● **MATERIAL FOR THIS TASK**
/-- Byte `o` of a record as the part holds it (R155). -/
def recordByte (v : RegionView) (id : RecordId) (o : Nat) : Byte :=
  match id with
  | .status => statusByte v.status o
  | .accessFault => faultByte v.accessFault o
  | .memoryFault => faultByte v.memoryFault o
  | .window w => windowByte (v.windows.get w) o
  | .service n => serviceByte (v.services.get n) o
  | .segment g => segmentByte (v.segments.get g) o
  | .zone z => zoneByte (v.zones.get z) (repeatsLeft v.cues (v.zones.get z)) o
  | .cue c =>
    cueByte (v.cues.get c) (maskOf (List.finRange 8) (playingIn v.zones c))
      (maskOf (List.finRange 8) (suspendedIn v.zones c)) o
  | .slot n => slotByte (v.slots.get n) o

/-- Byte `off` of the region as the image write-out writes it (R166): the records and the request block; unnamed,
reserved and unowned bytes are 0. -/
def imageByte (v : RegionView) (off : Nat) : Byte :=
  match areaOf off with
  | .record id o => recordByte v id o
  | .request o => requestByte v.request v.status.consumer o
  | .reserved => 0
  | .ring => 0
  | .plain => 0

/-- The 5120 bytes of the image write-out (R166). -/
def imageBytes (v : RegionView) : List Byte := (List.range 0x1400).map (imageByte v)

end Sys2Proof.Machine
end

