-- ==== Sys2Proof/Machine/Flags.lean ====
section
/-! DEFINITION. The Fault and Event Unit (chapter 10): fault records, the event ring's producer side, the attention line. -/

namespace Sys2Proof.Machine

/-- The number of records in the ring that software has not consumed (R173). -/
def State.ringCount (s : State) : Nat := (s.producer - s.consumer).toNat

/-- The attention line (R176). -/
def State.attention (s : State) : Bool := decide (0 < s.ringCount)

/-- The event kind is enabled (R172). -/
def State.eventEnabled (s : State) (k : EventKind) : Bool := s.request.eventMask.getLsbD k.code

/-- The lost-event count raised by 1; each increase lists the status block (R173, R174). -/
def State.loseEvent (s : State) : State :=
  ({ s with lostEvents := bump s.lostEvents }).listIf (s.lostEvents < Config.counterTop) .status

/-- An event is raised (R171 to R173): discarded while its kind is disabled, dropped and counted as lost when the ring
count and the pending list together have reached 64, accepted into the pending list otherwise. -/
def State.raiseEvent (s : State) (k : EventKind) (object : Nat) (tag : Byte) (reason : Nat) : State :=
  if s.eventEnabled k then
    if s.ringCount + s.events.length < Config.ringPlaces then
      { s with events := s.events ++ [{ kind := k, object := object, tag := tag, reason := reason, tick := s.now }] }
    else s.loseEvent
  else s

/-- The fault kind belongs to the memory fault class (R168). -/
def FaultKind.memoryClass : FaultKind → Bool
  | .unmapped => false
  | .boundary => false
  | .partialWord => false
  | .role => false
  | .protectedWrite => false
  | .readError => true
  | .writeError => true
  | .mapError => true
  | .flushError => true
  | .clipError => true
  | .writebackError => true

/-- What a fault makes of the record of its class (R169): an empty record is filled, a valid one keeps its fault and
takes LOST. -/
def FaultRecord.takeFault (r : FaultRecord) (k : FaultKind) (master : Nat) (addr : Addr) (window : Option (Fin 16)) :
    FaultRecord :=
  if r.valid then { r with lost := true }
  else { valid := true, kind := some k, master := master, addr := addr, window := window, lost := false }

/-- The fault record of a class. -/
def State.faultRecord (s : State) (memoryClass : Bool) : FaultRecord := if memoryClass then s.memoryFault else s.accessFault

/-- The fault record of a class replaced; a change lists it (R168). -/
def State.setFaultRecord (s : State) (memoryClass : Bool) (r : FaultRecord) : State :=
  if memoryClass then ({ s with memoryFault := r }).listIf (r != s.memoryFault) .memoryFault
  else ({ s with accessFault := r }).listIf (r != s.accessFault) .accessFault

/-- A fault that meets a valid record raises the lost-fault count, and each increase lists the status block (R169). -/
def State.countLostFault (s : State) (met : Bool) : State :=
  if met then ({ s with lostFaults := bump s.lostFaults }).listIf (s.lostFaults < Config.counterTop) .status else s

/-- A fault is raised (R169): its record, the lost-fault count, and event FAULT with the master as object and the kind
code as reason. -/
def State.raiseFault (s : State) (k : FaultKind) (master : Nat) (addr : Addr) (window : Option (Fin 16)) : State :=
  let r := s.faultRecord k.memoryClass
  ((s.setFaultRecord k.memoryClass (r.takeFault k master addr window)).countLostFault r.valid).raiseEvent
    .fault master 0 k.code

/-- The fault record of a class is emptied; an empty one does not change and is not listed (R170). -/
def State.clearFault (s : State) (memoryClass : Bool) : State :=
  if (s.faultRecord memoryClass).valid then s.setFaultRecord memoryClass faultReset else s

/-- The consumer index in effect for a written value: taken when it lies at most 64 behind the producer, else the
producer (R158, R175). -/
def normaliseConsumer (producer v : BitVec 7) : BitVec 7 := if 64 < (producer - v).toNat then producer else v

end Sys2Proof.Machine
end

● **PROBLEM DESCRIPTION**
Lines containing the string "EventKind" in the listing: say how many there are, giving only the number.

● **OUTPUT**
2